When kids approach her, have them give her some treats.


----------



## Bender (Dec 30, 2008)

Find a school yard in your area that is fenced, with no gates for a long section. Then, use a clicker to do some basic things she knows quite well and practice there when school is letting out etc.. and there are lots of kids, but they're not likely to actually get close to her. Then one of the things you can work is having her look, then go to the fence with/without kids right there. 

I've done this with quite a few dogs and it works great, the dogs soon figure out that there is a ton of kids but they're not going to get too close to them (mainly used to teach the dog to ignore the kids instead of going up to play with them, but it would work for fear as well). 

Lana


----------



## AquaClaraCanines (Mar 5, 2006)

My Starlite has never been a fan of being rushed by groups of children, either. And parents see a Golden Retriever and instantly assume it's okay! Now he adores my son, but more so than the other dogs, he will get up and walk away if the baby crawls on him (which is fine, that's his right!). Some dogs love children, and some are just more wary.


----------



## FlyingQuizini (Oct 24, 2006)

Start with calm kids and YOU feed him treats as they calmly approach. His ability to continue to eat treats from YOU is your indicator as to how he's feeling. If he stops taking food, he's too stressed and you need to ask the kids to leave, or you turn and calmly get him out of there.
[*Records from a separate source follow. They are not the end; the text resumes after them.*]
-- ==== Sys2Proof/Tests/Slice0.lean ====
section
/-! SUPPORT. Tests: ill-formed terms that WellFormed refuses, words written out from the spec's encodings, single steps with results that
the spec states, and for each statement states that meet its hypotheses together. -/

namespace Sys2Proof.Tests

set_option Elab.async false

open Sys2Proof Sys2Proof.Machine Sys2Proof.Claims

/-! ## Building blocks -/

/-- Unpredicated. -/
def hd : Hdr := ⟨0, false, false⟩
/-- Operands D, A, B, C and T, every other field zero. -/
def ops (d a b c : Nat) (t : TCode) : Ops := ⟨d, .reg a, .reg b, .reg c, 0, t, 0, .rne, false, 0⟩
/-- Operands with FN, K or MX. -/
def opsF (d a b c : Nat) (t : TCode) (fn k mx : Nat) : Ops := ⟨d, .reg a, .reg b, .reg c, fn, t, k, .rne, false, mx⟩

/-- A 4 x 4 tensor of I32 in core 0's local memory. -/
def tLocal : Tsr :=
  { base := 0xF100000000002000, rag := 0, ext := [4, 4, 1, 1], stride := [16, 0, 0, 0], origin := [0, 0, 0, 0], tile := [1, 1, 1, 1], ctrl := 0x24 }
/-- The same in global memory. -/
def tGlobal : Tsr := { tLocal with base := 0x100000 }
/-- The square [0, 2) x [0, 2) of tensor n. -/
def square (n : Nat) : Region := { Region.init with tsr := n, rank := 2, lat := [(0, 0), (0, 0)], boxes := [[(0, 2), (0, 2)]] }
/-- A ring of four slots of 8 KiB, with two filled. -/
def ring0 : Ring := { tail := 2, head := 0, occ := 2, count := 4, slotsz := 32, base := 64, sbase := 0, scl := false }
/-- A page of global memory at 0x100000, mapped one to one. -/
def page : TlbEntry := { root := 0, va := 0x100000, pa := 0x100000, size := 15, r := true, w := true, x := true, pte := 0x80000 }
/-- A tile of E4M3 in core 0's local memory. -/
def key0 : WKey := ⟨0xF100000000004000, .e4m3, 0, 0, .rne, none⟩

/-- Core 0, with records, regions, a ring, a key and a slot row. -/
def core0 : Core :=
  { Core.init with
    t := [(1, tLocal), (2, tGlobal), (3, { tLocal with base := 0xF100000000003000 })], g := [(1, square 1), (2, square 2), (3, { square 1 with owner := 1 }), (4, Region.init)],
    o := [(0, ring0)], key := some key0, dtlb := [page], hlim := 10, rows := [⟨0, 64, 1⟩] }

/-- The scalars of the context: pointers to local, shared and global memory, small numbers, and local offsets. -/
def regs : Tab Word :=
  [(1, 0xF100000000001000), (2, 3), (3, 0xF200000000000000), (4, 0x100000), (5, 0x2000), (6, 64), (7, 0xF100000000002000), (8, 1), (9, 0x1100),
   (10, 0xF300000000000000), (11, 0x40004), (63, 0x2000)]

/-- The control context of core 0, running at 0x1000 in USER mode. -/
def ctx0 : Ctx := { Ctx.init statReset with pc := 0x1000, life := .live, s := regs }

/-- A small machine. -/
def lab : State := { State.reset with ctxs := [(0, ctx0)], cores := [(0, core0)] }
/-- The same in HANDLER mode. -/
def labH : State := { lab with ctxs := [(0, { ctx0 with stat := 0x101 })] }
/-- A helper of core 0 that issues, its control context live. -/
def labX : State := { lab with ctxs := [(0, ctx0), (1, { ctx0 with pc := 0x2000 })], cur := 1 }
/-- Supervisor core 0. -/
def labS : State := { State.reset with ctxs := [(0x20000, { ctx0 with stat := statSupervisor })], cur := 0x20000 }
/-- A program context of memory core 0. -/
def labM : State := { State.reset with ctxs := [(0x10000, { ctx0 with starter := some (0, 0) })], cores := [(0x10000, core0)], cur := 0x10000 }
/-- The small machine with core 0 changed. -/
def labC (f : Core → Core) : State := { lab with cores := [(0, f core0)] }
/-- The small machine with its context changed. -/
def labK (f : Ctx → Ctx) : State := { lab with ctxs := [(0, f ctx0)] }
/-- A machine about to run a word of n bits. -/
def labW (n w : Nat) : State := lab.withFetchWord n w

/-- An EXT64 of a format W form: its Q one that the form admits, IMM32 in the form's range, the other fields zero (R192). -/
def ext0 (i : Op) (o : Ops) : Ext :=
  let imm := match i with | .gprj => 1 | .mma => 0x330 | .xmma => 0x330 | .xget => o.mx | _ => 0
  ⟨imm, 0, 0, i.row.q.headD 0, 0, 0, 0⟩

/-- An instruction with operands is well-formed and takes its effect. -/
def goes (s : State) (home : Bool) (l : List (Op × Ops)) : Bool :=
  l.all fun x => wfParts x.1 hd x.2 (ext0 x.1 x.2) && decide (Goes x.1 hd x.2 home s)

/-- What a context's register holds after a step. -/
def after (o : Out) (cid n : Nat) : Option Word := match o with | .next t => some ((t.ctx cid).sreg n) | _ => none
/-- Where a context stands after a step. -/
def pcAfter (o : Out) (cid : Nat) : Option Word := match o with | .next t => some (t.ctx cid).pc | _ => none

/-! ## Ill-formed terms -/

theorem test_wf_accepts : (Instr.add hd (ops 3 1 2 0 .i64)).wf = true := by decide
theorem test_wf_register : (Instr.add hd (ops 64 1 2 0 .i64)).wf = false := by decide
theorem test_wf_predicate : (Instr.add ⟨8, false, false⟩ (ops 3 1 2 0 .i64)).wf = false ∧ (Instr.add ⟨0, true, false⟩ (ops 3 1 2 0 .i64)).wf = false := by
  decide
theorem test_wf_type : (Instr.add hd (ops 3 1 2 0 .f32)).wf = false := by decide
theorem test_wf_unused : (Instr.add hd (ops 3 1 2 4 .i64)).wf = false := by decide
theorem test_wf_modifier : (Instr.add hd { ops 3 1 2 0 .i64 with sat := true }).wf = false := by decide
theorem test_wf_function : (Instr.vcmp hd (opsF 1 1 2 0 .i32 8 0 0)).wf = false := by decide
theorem test_wf_two_constants : (Instr.add hd { ops 3 0 0 0 .i64 with a := .cw 1, b := .cw 2 }).wf = false := by decide
theorem test_wf_immediate_size : (Instr.add hd { ops 3 1 0 0 .i64 with b := .imm (2 ^ 32) }).wf = false := by decide
theorem test_wf_immediate_place : (Instr.add hd { ops 3 0 2 0 .i64 with a := .imm 1 }).wf = false := by decide
theorem test_wf_form : (Instr.ret hd { ops 0 0 0 0 .i8 with b := .imm 1 }).wf = false := by decide
theorem test_wf_wide : (Instr.add ⟨0, false, true⟩ (ops 3 1 2 0 .i64)).wf = false := by decide
theorem test_wf_ext : (Instr.xget hd (opsF 1 3 0 0 .i8 0 0 1) ⟨2 ^ 32, 0, 0, 0, 0, 2, 9⟩).wf = false := by decide
theorem test_wf_group : (Instr.ld2 hd (ops 63 1 0 0 .i64)).wf = false := by decide
theorem test_wf_displacement : (Instr.br hd (2 ^ 33)).wf = false ∧ (Instr.brc hd 12 1 2 0).wf = false := by decide
theorem test_wf_loop : (Instr.loop ⟨0, .reg 5, false, 1, 4⟩).wf = false ∧ (Instr.loop ⟨0, .reg 5, true, 1, 67⟩).wf = false := by decide
theorem test_wf_movi : (Instr.movi hd 1 .i64 (2 ^ 64)).wf = false := by decide
theorem test_wf_fmt : (Instr.fmt .f32 false .rtz 0).wf = false := by decide
theorem test_wf_event : Instr.packageReset.wf = false := by decide

/-! ## Words of the spec -/

/-- Section 12: ADD s3, s1, #-5. -/
theorem test_decode_add : decode 0xFFFFFFFB0000300000010C41 = some (.add hd { ops 3 1 0 0 .i64 with b := .imm 0xFFFFFFFB }, 12) := by decide
/-- Section 12: MFSR s7, SSN. -/
theorem test_decode_mfsr : decode 0x0006000000001C1C = some (.mfsr hd (opsF 7 0 0 0 .i8 0 0x0C 0), 8) := by decide
/-- Section 12: LOOP.rot.rs1 lc0, s5 with END 4. -/
theorem test_decode_loop : decode 0x0000000418005124 = some (.loop ⟨0, .reg 5, true, 1, 4⟩, 8) := by decide
/-- Section 13: LD.i32 s7, [s4+0x40]. -/
theorem test_decode_ld : decode 0x000000400000200000041D41 = some (.ld hd { ops 7 4 0 0 .i32 with b := .imm 0x40 }, 12) := by decide
/-- Section 13: XGET.adv t9, t2, g3, o1, #2. -/
theorem test_decode_xget :
    decode 0x00000002000002092000000000030722 = some (.xget hd (opsF 1 3 0 0 .i8 0 0 1) ⟨2, 0, 0, 0, 0, 2, 9⟩, 16) := by decide
/-- Section 16: MMA.e4m3 a1, o2, 48 rows at priority 3 with hold limit 0. -/
theorem test_decode_mma : decode 0x0000033000000000000040000002077E = some (.mma hd (ops 1 2 0 0 .e4m3) ⟨0x330, 0, 0, 0, 0, 0, 0⟩, 16) := by decide
/-- Section 16: POSL s20, s4, s5. -/
theorem test_decode_posl : decode 0x00000000014453A8 = some (.posl hd (ops 20 4 5 0 .i8), 8) := by decide
/-- Section 24: SPCV.loc s9, s2. -/
theorem test_decode_spcv : decode 0x000000C000022558 = some (.spcv hd (opsF 9 2 0 0 .i8 3 0 0), 8) := by decide
/-- Section 24: XSTS s16, s16, s18, #0. -/
theorem test_decode_xsts :
    decode 0x00000000002000000000000120104332 = some (.xsts hd (ops 16 16 0 18 .i8) ⟨0, 0, 0, 2, 0, 0, 0⟩, 16) := by decide


/-- Section 11: (p3) SUB.i64 s9, s4, cw[17]; with B left in the field, reason 0x09. -/
theorem test_decode_sub :
    decode 0x0108B00C00042444 = some (.sub ⟨3, false, false⟩ { ops 9 4 0 0 .i64 with b := .cw 17 }, 8) ∧
    (decodeWord (0x0108B00C00042444 + 4 * 2 ^ 22)).reject = some .constant := by decide
/-- Section 14: VFMA.f32 v4, v5, v6, v7, and VADD.i32.k2.z v1, v2, v3. -/
theorem test_decode_vector :
    decode 0x00007800718511CC = some (.vfma hd (ops 4 5 6 7 .f32), 8) ∧
    decode 0x000D200000C205C0 = some (.vadd hd (opsF 1 2 3 0 .i32 0 0x1A 0), 8) := by decide
/-- Section 15: GMK g1, t4, s10, and GSUB.bl8.outer g2, g1, g3. -/
theorem test_decode_region :
    decode 0x00000000028406C0 = some (.gmk hd (ops 1 4 10 0 .i8), 8) ∧
    decode 0x00000000180300000000000000010ADE = some (.gsub hd (ops 2 1 0 0 .i8) ⟨0, 1, 8, 0, 3, 0, 0⟩, 16) := by decide
/-- Section 19: HSIFT s0, s5, s9, s8. -/
theorem test_decode_hsift : decode 0x00000000824503B4 = some (.hsift hd (ops 0 5 9 8 .i8), 8) := by decide
/-- From R194 bit by bit: BRC.ne s4, s0 by -3, with OP 0x45: DISP -3 in [63:30], CND 1 in [25:22], A 4 in [15:10]. -/
theorem test_decode_brc : decode (0x3FFFFFFFD * 2 ^ 30 + 1 * 2 ^ 22 + 4 * 2 ^ 10 + 0x45 * 4) = some (.brc hd 1 4 0 (-3), 8) := by decide
/-- From R190 bit by bit: FADD.rtz s3, s1, s2, and SPAWN #3 with s1 and s2. -/
theorem test_decode_float_and_task :
    decode (0x38 * 4 + 3 * 2 ^ 10 + 1 * 2 ^ 16 + 2 * 2 ^ 22 + 15 * 2 ^ 43 + 1 * 2 ^ 57) = some (.fadd hd { ops 3 1 2 0 .f32 with rm := .rtz }, 8) ∧
    decode (0xF0 * 4 + 1 * 2 ^ 16 + 2 * 2 ^ 22 + 3 * 2 ^ 38) = some (.spawn hd (opsF 0 1 2 0 .i8 3 0 0), 8) := by decide
/-- From R190 and R250: AADD.u32 s3, [s1], s2; and R244: ST.i8 [s1+4], s2 with IMM32 in the word above. -/
theorem test_decode_memory :
    decode (0x5E * 4 + 3 * 2 ^ 10 + 1 * 2 ^ 16 + 2 * 2 ^ 28 + 5 * 2 ^ 43) = some (.aadd hd (ops 3 1 0 2 .u32), 8) ∧
    decode (0x51 * 4 + 1 + 1 * 2 ^ 16 + 2 * 2 ^ 28 + 4 * 2 ^ 64) = some (.st hd { ops 0 1 0 2 .i8 with b := .imm 4 }, 12) := by decide
/-- R200: FMT.e4m3.rtz.sc3, the prefix of R202's example; and a padding NOP (R188). -/
theorem test_decode_system :
    decode (0x05 * 4 + 1 * 2 ^ 38 + 8 * 2 ^ 43 + 1 * 2 ^ 57 + 3 * 2 ^ 61) = some (.fmt .e4m3 true .rtz 3, 8) ∧ decode 0 = some (.nop, 8) := by decide

/-! ## Single steps -/

/-- The small machine about to run section 12's ADD s3, s1, #-5 with s1 = 2. -/
def labAdd : State := { labW 96 0xFFFFFFFB0000300000010C41 with ctxs := [(0, { ctx0 with s := [(1, 2)] })] }
/-- Section 12 gives its result. -/
theorem test_step_add : after (step labAdd) 0 3 = some 0xFFFFFFFFFFFFFFFD ∧ pcAfter (step labAdd) 0 = some 0x100C := by decide
/-- R200, R201: FMT leaves V 1, RV 1, RND 001, SCM 11 and T2 8 in STAT[27:16]. -/
theorem test_step_fmt :
    (match exec (.fmt .e4m3 true .rtz 3) lab with | .next t => t.me.field 16 12 | _ => 0) = 8 + 16 * 3 + 64 * 1 + 512 + 1024 := by decide
/-- Section 12: BFX.sx s4, s2, #((8 << 8) | 60) reads 4 bits, [63:60], and sign-extends them. -/
theorem test_step_bfx :
    after (exec (.bfx hd { opsF 4 4 0 0 .i64 0 0 1 with a := .reg 63, b := .imm 0x83C }) (labK fun c => { c with s := [(63, 0x9000000000000000)] })) 0 4 =
      some 0xFFFFFFFFFFFFFFF9 := by decide
/-- R225: -2^63 by -1, and a division by zero. -/
theorem test_step_div :
    after (exec (.div hd (ops 3 1 2 0 .i64)) (labK fun c => { c with s := [(1, 0x8000000000000000), (2, BitVec.allOnes 64)] })) 0 3 =
      some 0x8000000000000000 ∧
    after (exec (.rem hd (ops 3 1 4 0 .i32)) (labK fun c => { c with s := [(1, 0xFFFFFFFB)] })) 0 3 = some 0xFFFFFFFFFFFFFFFB := by decide
/-- R234: BRC.lt compares signed values: -1 < 1. -/
theorem test_step_brc :
    pcAfter (exec (.brc hd 2 1 2 4) (labK fun c => { c with s := [(1, BitVec.allOnes 64), (2, 1)] })) 0 = some 0x1010 ∧
    pcAfter (exec (.brc hd 6 1 2 4) (labK fun c => { c with s := [(1, BitVec.allOnes 64), (2, 1)] })) 0 = some 0x1008 := by decide
/-- R228: 1.0 + 2.0 is 3.0; R230: the maximum of NaN and a number is the canonical NaN. -/
theorem test_step_float :
    after (exec (.fadd hd (ops 3 1 2 0 .f32)) (labK fun c => { c with s := [(1, 0x3F800000), (2, 0x40000000)] })) 0 3 = some 0x40400000 ∧
    after (exec (.fmax hd (ops 3 1 2 0 .f32)) (labK fun c => { c with s := [(1, 0x7FC00001), (2, 0x40000000)] })) 0 3 = some 0x7FC00000 := by decide
/-- R129's example: 464.0 converts to E4M3 as 448, 0x7E; 465.0 as NaN, 0x7F. -/
theorem test_convert_e4m3 :
    (roundTo .e4m3 (widen .f32 0x43E80000) .rne false true).1 = 0x7E ∧ (roundTo .e4m3 (widen .f32 0x43E88000) .rne false true).1 = 0x7F := by decide
/-- R126's example: the four E3M2 elements 0x0C, 0x1F, 0x01, 0x28 lie in the bytes CC 17 A0. -/
theorem test_pack_e3m2 : packedElems .e3m2 4 [0xCC, 0x17, 0xA0] = [0x0C, 0x1F, 0x01, 0x28] := by decide
/-- R244: a byte stored to local memory reads back with its sign. -/
theorem test_step_store :
    (match exec (.st hd (ops 0 1 0 11 .i8)) (labK fun c => { c with s := tins c.s 11 0x80 }) with
     | .next t => after (exec (.ld hd (ops 3 1 0 0 .i8)) t) 0 3 | _ => none) = some 0xFFFFFFFFFFFFFF80 := by decide
/-- R394: a breakpoint enters the handler at XBASE + 64 x 4 with XVAL n, and XCAUSE names the cause, exact, of 2 words. -/
theorem test_step_brk :
    (match exec (.brk hd { ops 0 0 0 0 .i8 with k := 7 }) lab with
     | .next t => (t.me.pc.toNat, t.me.xpc.toNat, t.me.xval.toNat, t.me.xcause.toNat, t.me.mode) | _ => (0, 0, 0, 0, 0)) =
      (0x100, 0x1000, 7, 0x204, 1) := by decide

/-! ## Witnesses: states and operands that meet the hypotheses of each statement together -/

/-- Whether a step answers a next state. -/
def answers (o : Out) : Bool := match o with | .next _ => true | _ => false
I don't like to have the "scary thing" feed b/c many dogs will rush up, snatch the treat and back away and some come in to get the food and then realize they're so close to teh scary thing and THEN freak out.


----------



## Loisiana (Jul 29, 2009)

You need to decide if you just want your dog comfortable in the presence of children, or if you want him to actually be comfortable interacting with them. I think this will dictate a lot of how you approach the training. 

If you just want your dog comfortable in the presence of kids, I would always have the reward come from you. The kids then just become a "distraction" for him to ignore. You can slowly work up to having kids pet him, but the reward would still come from you.

The other approach would be to have the kids provide the reward. I would do this with a very slow process. Find some kids that are old enough and calm enough to follow directions. Give them some really yummy treats to hide in their hands or laps, and have them sit quietly on the ground. Any time the dog approaches the kid's area on her own, the child can give put out a treat for the dog. Do not have the kids talk to, pet, or even make eye contact with the dog. Once the dog learns that she can safely go up and get a treat without being bombard with kid craziness, you can very slowly start to increase the interaction between dog and kid. Start with child giving a soft "good girl," then later a gentle pat on the chest. The most difficult part is you have to find many different children over time that you can practice with, so the dog doesn't just think that one child is okay while others are still scary.


----------



## Lucky's mom (Nov 4, 2005)

Stuff every pocket you can find on a non-hyper kid with treats, ...so that they smell oh....so....pleasent....

I would go easy and slow though....a fearful dog is not a stable or predictable dog in my opinion.

Personally....I wouldn't let an unknown child in a park pet my frightened dog.


----------



## tennisball (Oct 14, 2009)

My golden didn't like young children either. It wasn't a problem, as I didn't know any young kids, until I started babysitting. Like the others said, treats work well, and I also let the little girl feed Cody his dinner  But the thing that made him fall for her was the brush. I gave her a brush and she'd brush him for an hour a day, he loved it!


----------